BEGIN STUDY MATERIAL

theorem execAdmLoginBegin_base (ref : Nat) (w : HostWrite) (s : State) (after : State) (h : execAdmLoginBegin ref w s = .next after) :
    after.base = s.base := by
  unfold execAdmLoginBegin at h; cases h
  simp

theorem execAdmLoginProve_base (ref : Nat) (s : State) (after : State) (h : execAdmLoginProve ref s = .next after) :
    after.base = s.base := by
  unfold execAdmLoginProve at h; cases h
  simp

theorem execLoginLockoutExpire_base (cred : Nat) (s : State) (after : State) (h : execLoginLockoutExpire cred s = .next after) :
    after.base = s.base := by
  unfold execLoginLockoutExpire at h; cases h
  simp

theorem execRingResetEnd_base (sid ring : Nat) (w : ResetWrites) (s : State) (after : State) (h : execRingResetEnd sid ring w s = .next after) :
    after.base = s.base := by
  unfold execRingResetEnd at h; cases h
  (repeat' split) <;> simp

theorem execAdmRingCreate_base (ref : Nat) (s : State) (after : State) (h : execAdmRingCreate ref s = .next after) :
    after.base = s.base := by
  unfold execAdmRingCreate at h; cases h
  simp

theorem execAdmRingDestroy_base (ref : Nat) (s : State) (after : State) (h : execAdmRingDestroy ref s = .next after) :
    after.base = s.base := by
  unfold execAdmRingDestroy at h; cases h
  simp

theorem execAdmRingReset_base (x : Writing Nat) (s : State) (after : State) (h : execAdmRingReset x s = .next after) :
    after.base = s.base := by
  unfold execAdmRingReset at h; cases h
  simp

theorem execAdmRingStart_base (ref : Nat) (s : State) (after : State) (h : execAdmRingStart ref s = .next after) :
    after.base = s.base := by
  unfold execAdmRingStart at h; cases h
  simp

theorem execAdmRingResize_base (ref : Nat) (s : State) (after : State) (h : execAdmRingResize ref s = .next after) :
    after.base = s.base := by
  unfold execAdmRingResize at h; cases h
  simp

theorem execAdmRingQuery_base (ref : Nat) (w : HostWrite) (s : State) (after : State) (h : execAdmRingQuery ref w s = .next after) :
    after.base = s.base := by
  unfold execAdmRingQuery at h; cases h
  simp

theorem execCometProgressUpdate_base (num : Nat) (w : HostWrite) (s : State) (after : State) (h : execCometProgressUpdate num w s = .next after) :
    after.base = s.base := by
  unfold execCometProgressUpdate at h; cases h
  (repeat' split) <;> simp

theorem execCreditReread_base (num : Nat) (r : HostRead) (s : State) (after : State) (h : execCreditReread num r s = .next after) :
    after.base = s.base := by
  unfold execCreditReread at h; cases h
  (repeat' split) <;> simp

END STUDY MATERIAL

- **WHAT THE TASK ASKS**
Find every line in the records that uses the string "execCreditReread", then copy it.

- **OUTPUT FOR THIS EXERCISE**
theorem execCreditReread_base (num : Nat) (r : HostRead) (s : State) (after : State) (h : execCreditReread num r s = .next after) :
  unfold execCreditReread at h; cases h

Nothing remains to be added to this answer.